The Seoul Central District Court on Wednesday acquitted VCNC and its CEO, Park Jae-wook, of the charges against them, saying the company offers a legitimate, app-based car rental service. VCNC began operating Tada, a service that allows users to book an 11-seat minivan and driver, in October 2018.

"A Tada user is a person who is given a short-term rental car by contract. It is not permissible to punish [VCNC] by treating it like a traditional offline transportation service," the court said in its ruling.

Park and VCNC were indicted last October on charges of violating the country's passenger transportation law, a move that rekindled debate over South Korea's strict regulations and attitude toward startups.

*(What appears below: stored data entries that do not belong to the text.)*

/-! ### Steps (R400) -/

/-- The cost of a step: built-in or as the image declares. -/
def stepCost (s : State) (id : Nat) : Cost :=
  let p := (s.convAt id).proto
  if p ≤ 4 then { p := 10, i := 66 } else { p := (s.program p).costP, i := (s.program p).costI }

/-- Run a built-in step whole. -/
def builtinStep (s : State) (x : ConvStep) : State :=
  let c := s.convAt x.id
  let cq := c.cq
  let s := s.modConvs (fun v => { v with reserve := 2 })
  let s :=
    if x.kind = 0 then builtinStart s x.id
    else if x.kind = 1 then
      match c.input with
      | none => s
      | some i => builtinRx (s.modConv x.id (fun c => { c with input := none })) x.id i
    else if c.state = 1 then builtinTimeout s x.id
    else s
  let left := s.conv.reserve
  (s.modRing (64 + cq) (fun r => { r with reserved := r.reserved - left })).modConvs (fun v => { v with reserve := 0 })

/-- Start an operator step on an engine (R413). -/
def startEngine (s : State) (ch e : Nat) (x : ConvStep) (cost : Cost) (core1 : Bool) : State :=
  let c := s.convAt x.id
  let p := s.program c.proto
  let idle := decide (x.kind = 1) && c.input.isNone || decide (x.kind = 2) && decide (c.state ≠ 1)
  if idle then s.modRing (64 + c.cq) (fun r => { r with reserved := r.reserved - 2 })
  else
    let g : Engine :=
      { on := true, id := x.id, kind := x.kind, g := List.replicate 16 0, cost := cost, core1 := core1, reserved := 2
        pc := if x.kind = 0 then p.start else if x.kind = 1 then p.rx else p.timeout
        input := if x.kind = 1 then c.input.getD {} else {}, output := zeros 64 }
    let s := if x.kind = 1 then s.modConv x.id (fun c => { c with input := none }) else s
    settleEngine (addCost (s.modEngine ch e (fun _ => g)) ch core1 cost) ch e

/-- A Calends finds operator steps unfinished: they end there (R81). -/
def cutEngines (s : State) : State :=
  (tkeys s.conv.engines).foldl (fun s i => endStep s (i / 2) (i % 2)) s

/-! ### Operator images (R416, R417) -/

/-- Length of an image of n instructions with its signature. -/
def ucodeLen (n : Nat) : Nat := 64 + 4 * n + 96

/-- An image as a program. DEDUCED (log entry 87). -/
def programOf (b : Bytes) : Program :=
  let n := leAt b 0x0E 2
  { version := leAt b 8 4, start := leAt b 0x10 2, rx := leAt b 0x12 2, timeout := leAt b 0x14 2, costP := leAt b 0x16 2
    costI := leAt b 0x18 2, code := (List.range n).map (fun i => leAt b (0x40 + 4 * i) 4), image := b.take (64 + 4 * n) }

/-- The fields of an image are within R416 and every OP is defined. -/
def ucodeForm (b : Bytes) : Bool :=
  let n := leAt b 0x0E 2
  let p := programOf b
  decide (b.take 8 = asc "SX4-CVUC") && decide (1 ≤ p.version) && (decide (leAt b 0x0C 1 = 5) || decide (leAt b 0x0C 1 = 6))
  && decide (leAt b 0x0D 1 = 0) && decide (1 ≤ n) && decide (n ≤ 1024) && decide (b.length = ucodeLen n)
  && decide (p.start < n) && decide (p.rx < n) && decide (p.timeout < n) && decide (p.costP ≤ 64) && decide (p.costI ≤ 1024)
  && decide (sub b 0x1A 38 = zeros 38) && p.code.all (fun w => decide (iOp w ≤ 0x1E))

/-- VERSION of the program in force for a protocol, 0 for none. -/
def ucodeVersion (s : State) (p : Nat) : Nat := (s.program p).version

/-- Stage an accepted image. -/
def stageUcode (s : State) (b : Bytes) : State :=
  s.modConvs (fun v => { v with staged := tins v.staged (leAt b 0x0C 1) (programOf b) })

/-- Step 2 of R82, after the roles: staged images commit (R417). -/
def commitUcode (s : State) : State :=
  s.conv.staged.foldl (fun s p =>
    let open1 := s.conv.table.any (fun c => decide (c.2.state ≠ 0) && decide (c.2.proto = p.1))
    let s := s.modConvs (fun v => { v with staged := tdel v.staged p.1 })
    if open1 then s else (s.modConvs (fun v => { v with
      programs := tins v.programs p.1 { p.2 with order := v.loads }, loads := v.loads + 1 })).evt 0x6008 3) s

/-- NOP (R414). -/
def execEngineNop (ch : Fin 16) (e : Fin 2) (s : State) : Host.Outcome State Fault Refusal :=
  .next (engineOp 0x00 (fun s ch e g _ => advance s ch e (g.pc + 1)) ch e s)
/-- ADD (R414). -/
def execEngineAdd (ch : Fin 16) (e : Fin 2) (s : State) : Host.Outcome State Fault Refusal :=
  .next (engineOp 0x01 (aluOp fun g w => g.reg (iRa w) + g.reg (iRb w)) ch e s)
/-- SUB (R414). -/
def execEngineSub (ch : Fin 16) (e : Fin 2) (s : State) : Host.Outcome State Fault Refusal :=
  .next (engineOp 0x02 (aluOp fun g w => g.reg (iRa w) + 2 ^ 32 - g.reg (iRb w)) ch e s)
/-- AND (R414). -/
def execEngineAnd (ch : Fin 16) (e : Fin 2) (s : State) : Host.Outcome State Fault Refusal :=
  .next (engineOp 0x03 (aluOp fun g w => g.reg (iRa w) &&& g.reg (iRb w)) ch e s)
/-- OR (R414). -/
def execEngineOr (ch : Fin 16) (e : Fin 2) (s : State) : Host.Outcome State Fault Refusal :=
  .next (engineOp 0x04 (aluOp fun g w => g.reg (iRa w) ||| g.reg (iRb w)) ch e s)
/-- XOR (R414). -/
def execEngineXor (ch : Fin 16) (e : Fin 2) (s : State) : Host.Outcome State Fault Refusal :=
  .next (engineOp 0x05 (aluOp fun g w => g.reg (iRa w) ^^^ g.reg (iRb w)) ch e s)
/-- SHL (R414). -/
def execEngineShl (ch : Fin 16) (e : Fin 2) (s : State) : Host.Outcome State Fault Refusal :=
  .next (engineOp 0x06 (aluOp fun g w => g.reg (iRa w) * 2 ^ (g.reg (iRb w) % 32)) ch e s)
/-- SHR (R414). -/
def execEngineShr (ch : Fin 16) (e : Fin 2) (s : State) : Host.Outcome State Fault Refusal :=
  .next (engineOp 0x07 (aluOp fun g w => g.reg (iRa w) / 2 ^ (g.reg (iRb w) % 32)) ch e s)
/-- ADDI (R414). -/
def execEngineAddi (ch : Fin 16) (e : Fin 2) (s : State) : Host.Outcome State Fault Refusal :=
  .next (engineOp 0x08 (aluOp fun g w => unsigned 32 (g.reg (iRa w) + iSimm w)) ch e s)
/-- LUI (R414). -/
def execEngineLui (ch : Fin 16) (e : Fin 2) (s : State) : Host.Outcome State Fault Refusal :=
  .next (engineOp 0x09 (aluOp fun _ w => iImm w * 2 ^ 18) ch e s)
/-- ORI (R414). -/
def execEngineOri (ch : Fin 16) (e : Fin 2) (s : State) : Host.Outcome State Fault Refusal :=
  .next (engineOp 0x0A (aluOp fun g w => g.reg (iRa w) ||| iImm w) ch e s)
/-- BEQ (R414). -/
def execEngineBeq (ch : Fin 16) (e : Fin 2) (s : State) : Host.Outcome State Fault Refusal :=
  .next (engineOp 0x0B (branchOp fun a b => decide (a = b)) ch e s)
/-- BNE (R414). -/
def execEngineBne (ch : Fin 16) (e : Fin 2) (s : State) : Host.Outcome State Fault Refusal :=
  .next (engineOp 0x0C (branchOp fun a b => decide (a ≠ b)) ch e s)
/-- BLTU (R414). -/
def execEngineBltu (ch : Fin 16) (e : Fin 2) (s : State) : Host.Outcome State Fault Refusal :=
  .next (engineOp 0x0D (branchOp fun a b => decide (a < b)) ch e s)
/-- BGEU (R414). -/
def execEngineBgeu (ch : Fin 16) (e : Fin 2) (s : State) : Host.Outcome State Fault Refusal :=
  .next (engineOp 0x0E (branchOp fun a b => decide (b ≤ a)) ch e s)
/-- JMP (R414). -/
def execEngineJmp (ch : Fin 16) (e : Fin 2) (s : State) : Host.Outcome State Fault Refusal :=
  .next (engineOp 0x0F (branchOp fun _ _ => true) ch e s)
/-- LDE (R414). -/
def execEngineLde (ch : Fin 16) (e : Fin 2) (s : State) : Host.Outcome State Fault Refusal :=
  .next (engineOp 0x10 ldeOp ch e s)
/-- STE (R414). -/
def execEngineSte (ch : Fin 16) (e : Fin 2) (s : State) : Host.Outcome State Fault Refusal :=
  .next (engineOp 0x11 steOp ch e s)
/-- LDI (R414). -/
def execEngineLdi (ch : Fin 16) (e : Fin 2) (s : State) : Host.Outcome State Fault Refusal :=
  .next (engineOp 0x12 ldiOp ch e s)
/-- STO (R414). -/
def execEngineSto (ch : Fin 16) (e : Fin 2) (s : State) : Host.Outcome State Fault Refusal :=
  .next (engineOp 0x13 stoOp ch e s)
/-- HDR (R414). -/
def execEngineHdr (ch : Fin 16) (e : Fin 2) (s : State) : Host.Outcome State Fault Refusal :=
  .next (engineOp 0x14 hdrOp ch e s)
/-- RAND (R414). -/
def execEngineRand (ch : Fin 16) (e : Fin 2) (s : State) : Host.Outcome State Fault Refusal :=
  .next (engineOp 0x15 randOp ch e s)
/-- CHK (R414). -/
def execEngineChk (ch : Fin 16) (e : Fin 2) (s : State) : Host.Outcome State Fault Refusal :=
  .next (engineOp 0x16 chkOp ch e s)
/-- NKEY (R414). -/
def execEngineNkey (ch : Fin 16) (e : Fin 2) (s : State) : Host.Outcome State Fault Refusal :=
  .next (engineOp 0x17 nkeyOp ch e s)
/-- KOUT (R414). -/
def execEngineKout (ch : Fin 16) (e : Fin 2) (s : State) : Host.Outcome State Fault Refusal :=
  .next (engineOp 0x18 koutOp ch e s)
/-- SEND (R414). -/
def execEngineSend (ch : Fin 16) (e : Fin 2) (s : State) : Host.Outcome State Fault Refusal :=
  .next (engineOp 0x19 sendOp ch e s)
/-- WAIT (R414). -/
def execEngineWait (ch : Fin 16) (e : Fin 2) (s : State) : Host.Outcome State Fault Refusal :=
  .next (engineOp 0x1A (fun s ch e _ _ => endStep s ch e) ch e s)
/-- SYNC (R414). -/
def execEngineSync (ch : Fin 16) (e : Fin 2) (s : State) : Host.Outcome State Fault Refusal :=
  .next (engineOp 0x1B syncOp ch e s)
/-- POST (R414). -/
def execEnginePost (ch : Fin 16) (e : Fin 2) (s : State) : Host.Outcome State Fault Refusal :=
  .next (engineOp 0x1C postOp ch e s)
/-- END (R414). -/
def execEngineEnd (ch : Fin 16) (e : Fin 2) (s : State) : Host.Outcome State Fault Refusal :=
  .next (engineOp 0x1D endOp ch e s)
/-- RTRY (R414). -/
def execEngineRtry (ch : Fin 16) (e : Fin 2) (s : State) : Host.Outcome State Fault Refusal :=
  .next (engineOp 0x1E rtryOp ch e s)

end Sys2Proof.Machine
end

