/-- The stores of R20: vault slots, the root, key copies in banks and in flight, SA tables and hold buffers, conversation keys and
engine registers, the key registers of the NMS. -/
def zeroKeys (s : State) : State :=
  let s := linkZero (cutBurn s)
  let s := { s with
    vault := { s.vault with slots := tmap {} s.vault.slots (fun _ x => { gen := x.gen }), root := none, staged := [], immediate := 0, fuseBusy := none }
    ch := s.ch.map (fun (c : Nat × Chan) => (c.1, { c.2 with bank := [] }))
    rings := s.rings.map (fun (r : Nat × Ring) =>
      (r.1, { r.2 with items := r.2.items.map (fun (it : Item) => { it with hold := [], keys := [] }) })) }
  let s := s.modKr (fun k => { k with key := [], oldKey := [], keyGen := 0 })
  let s := s.modConvs (fun v => { v with
    table := v.table.map (fun (c : Nat × Conv) => (c.1, { c.2 with key := [], keyRef := none }))
    engines := v.engines.map (fun (g : Nat × Engine) => (g.1, { g.2 with g := List.replicate 16 0 })) })
  s.modNms (fun n => { n with wait := n.wait.map (fun (w : NmsWait) => { w with object := [] }) })

/-- Equinox stops: a running job ends FAILED, the other slots stay as they are (R57, R284, R286). -/
def stopJobs (s : State) : State :=
  let run := s.mem.jobs.any (fun j => decide (j.2.state = 1))
  let s := { s with mem := { s.mem with
    jobs := s.mem.jobs.map (fun (j : Nat × Job) => (j.1, if j.2.state = 1 then { j.2 with state := 3 } else j.2)), stJob := [] } }
  if run then s.evt 0x13010 1 else s

/-- Equinox stops and its job state is zeroized: of a job slot its state alone stays (R284, R501). DEDUCED (log entry 168). -/
def zeroJobs (s : State) : State :=
  let s := stopJobs s
  { s with mem := { s.mem with jobs := s.mem.jobs.map (fun (j : Nat × Job) => (j.1, { state := j.2.state })), split := [] } }

/-- The log buffer is cleared (R489). DEDUCED (log entry 88). -/
def clearLog (s : State) : State := { s with log := { s.log with buf := [], lost := 0 } }

/-- Step 3 of R501: the stores of R20 and those the step adds. DESIGN CHOICE (log entry 17).
DEDUCED (log entry 172). -/
def eraseAll (s : State) : State :=
  let s := closeMemory (flushAlm (finishProgram s))
  let s := krZero (ledgerClear (convZero (almZero s)))
  let s := s.modJf (fun j => { j with queue := [], syncs := [], cur := none, granted := 0, ahead := [], queuedLeases := [] })
  clearLog (zeroJobs (zeroKeys s))

/-! ### The alarm (R500 to R507) -/

/-- KILL_N in use (R508, R510). -/
def killNUsed (s : State) : Nat := if s.fuses.killNDamaged then 1 else if s.fuses.killNWritten then s.fuses.killN else 3

/-- The root-kill fuse is blown (R123, R511). DEDUCED (log entry 94). -/
def blowKill (s : State) : State := { s with fuses := { s.fuses with kill := true } }

/-- One step of the alarm count is blown, and the root-kill fuse where the count reaches KILL_N in use (R509, R511).
DEDUCED (log entry 90). -/
def burnStep (s : State) : State :=
  let s := { s with fuses := { s.fuses with alarmCount := min 16 (s.fuses.alarmCount + 1) } }
  if s.fuses.alarmCount ≥ killNUsed s then blowKill s else s

/-- A rising in this boot counts (R509). -/
def alarmCounts (s : State) : Bool :=
  (decide (lifecycle s = 1) || decide (lifecycle s = 2)) && !s.boot.debug && !s.vault.carnival && !s.boot.pfail

/-- Ranges of items with output issued and no completion written (R503). -/
def scrubRanges (s : State) : List (Nat × Nat) :=
  (s.rings.flatMap (fun r => (r.2.items.filter (fun it => it.res.isSome)).flatMap (·.outs)))

/-- The alarm line rises in an awake block out of reset, for the first time in this boot (R500 to R502, R505): source 1 Vigil,
2 vault, 3 command kill; vg the VG_CAUSE code. DESIGN CHOICE (log entry 17). -/
def alarmRise (s : State) (source vg : Nat) (eraseOk : Bool) : State :=
  let start := decide (s.boot.phase < 6)
  let due := alarmCounts s && decide (source ≠ 3) && !s.boot.riseDone
  let ranges := scrubRanges s
  let s := { s with vigil := { s.vigil with cause := if s.vigil.cause = 0 then vg else s.vigil.cause } }
  let s := s.modFlt (fun f => { f with
    source := source, acal := s.count % 2 ^ 32, phase := s.boot.phase, stepDue := due, killDue := !eraseOk, eraseFail := !eraseOk
    state := if start then 2 else 1, eraseNs := (Config.eraseNs s.count).toNat % 2001
    scrub := if s.boot.pfail then [] else ranges, scrubBusy := !s.boot.pfail, armed := none })
  let s := dropCommit { s with boot := { s.boot with alarm := true, lockout := start, entering := false } }
  ((eraseAll s).evt 0x5B00 1).modJf (fun j => { j with prog := none })

/-- A rising of the alarm line: in reset Vigil latches and pends the step (R60); in sleep the retention store goes (R506); a second
rising in one boot changes nothing (R504). -/
def raiseAlarm (s : State) (source vg : Nat) (eraseOk : Bool) : State :=
  let latch (s : State) : State :=
    { s with vigil := { s.vigil with cause := if s.vigil.cause = 0 then vg else s.vigil.cause } }
  if s.boot.inReset then
    (if source = 1 then { latch s with vigil := { (latch s).vigil with heldRise := true } } else s)
  else if s.boot.asleep then
    if source ≠ 1 then s
    else
      let due := s.vigil.pending || (alarmCounts s && !s.boot.riseDone)
      let s := latch { s with sleep := { s.sleep with ret := none }, vigil := { s.vigil with pending := due } }
      if s.flt.source ≠ 0 then s else s.modFlt (fun f => { f with source := 1, phase := 7, acal := s.count % 2 ^ 32 })
  else if s.boot.alarm then s
  else alarmRise s source vg eraseOk

/-- Vigil codes that are not checked in sleep (R485). -/
def vigilAwake (code : Nat) : Bool := [4, 6, 7, 9, 0x0A, 0x0B].contains code

/-- ALARM: a condition of R485 or of the vault (R500). VIN_LOW raises nothing once power-fail shutdown has completed, nor does a
slew in the power-fail state (R57, R485). DEDUCED (log entry 89). -/
def alarmEvent (s : State) (cause : AlarmCause) (eraseOk : Bool) : State :=
  match cause with
  | .vigil code =>
    if code.val = 0 ∨ 0x0C < code.val ∨ (s.boot.asleep ∧ vigilAwake code) ∨ (s.boot.pfail ∧ (code.val = 1 ∨ code.val = 3)) then s
    else raiseAlarm s 1 code eraseOk
  | .parity => if s.vault.drbgUp then raiseAlarm s 2 0x10 eraseOk else s
  | .stall => if s.vault.drbgUp then raiseAlarm s 2 0x10 eraseOk else s

/-- ALARM_COUNT_STEP: step 5 of R501; `ok` says that VDD_FUSE is in range (R509, R511, R502).
DEDUCED (log entry 93). DEDUCED (log entry 134). -/
def alarmStep (s : State) (ok : Bool) : State :=
  if !s.boot.alarm || s.boot.inReset then s
  else
    let f := s.flt
    let s := if !f.stepDue then s
      else if ok then burnStep (s.modFlt (fun f => { f with stepDue := false }))
      else { s with vigil := { s.vigil with pending := true } }.modFlt (fun f => { f with stepDue := false })
    if f.killDue && ok then blowKill (s.modFlt (fun f => { f with killDue := false })) else s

The verdict comes as numerous startups in South Korea struggle to survive -- or even give up -- due to red tape and unfriendly regulations. Kakao, the country's second-largest internet company, suspended its car-sharing service last year after facing strong opposition from taxi drivers and the government.

In some cases, the opposition has been extreme. A 76-year-old taxi driver surnamed Ahn set fire on himself last year to protest Tada. Taxi drivers, who enjoy government support, also hosted a large-scale sit-in strike in downtown Seoul calling on authorities to revoke the startup's business license.

VCNC CEO Park welcomed the court ruling. "It is a good moment in which our society entered the future. I will consider solutions for improving the mobility ecosystem, including cooperating with the taxi industry," Park said.

Tada has been popular among users thanks largely to its well-mannered drivers -- who are trained to avoid making small talk with passenger. Tada's fares are a little bit higher than those of taxis, but many people are willing to pay for the better service. It has more than 1.2 million users, mostly in the metro Seoul area, and runs some 1,000 vehicles.

Park said that the company contributes to society by providing many jobs for part-time drivers who can work on their own schedule. These drivers include students, actors and homemakers who prefer flexible working time.

Korea Venture Business Association, a lobby group for startups, also welcomed the ruling, saying it hoped the decision will draw more attention and support for startups.

"We expect the verdict will mark a milestone for the mobility industry as it continues its innovations," the association said in a statement. "In particular we ask support and interest for new industries, such as artificial intelligence, autonomous driving, fintech and telemedicine so that [startups in those fields] can grow into unicorns and contribute to the economic development of our country."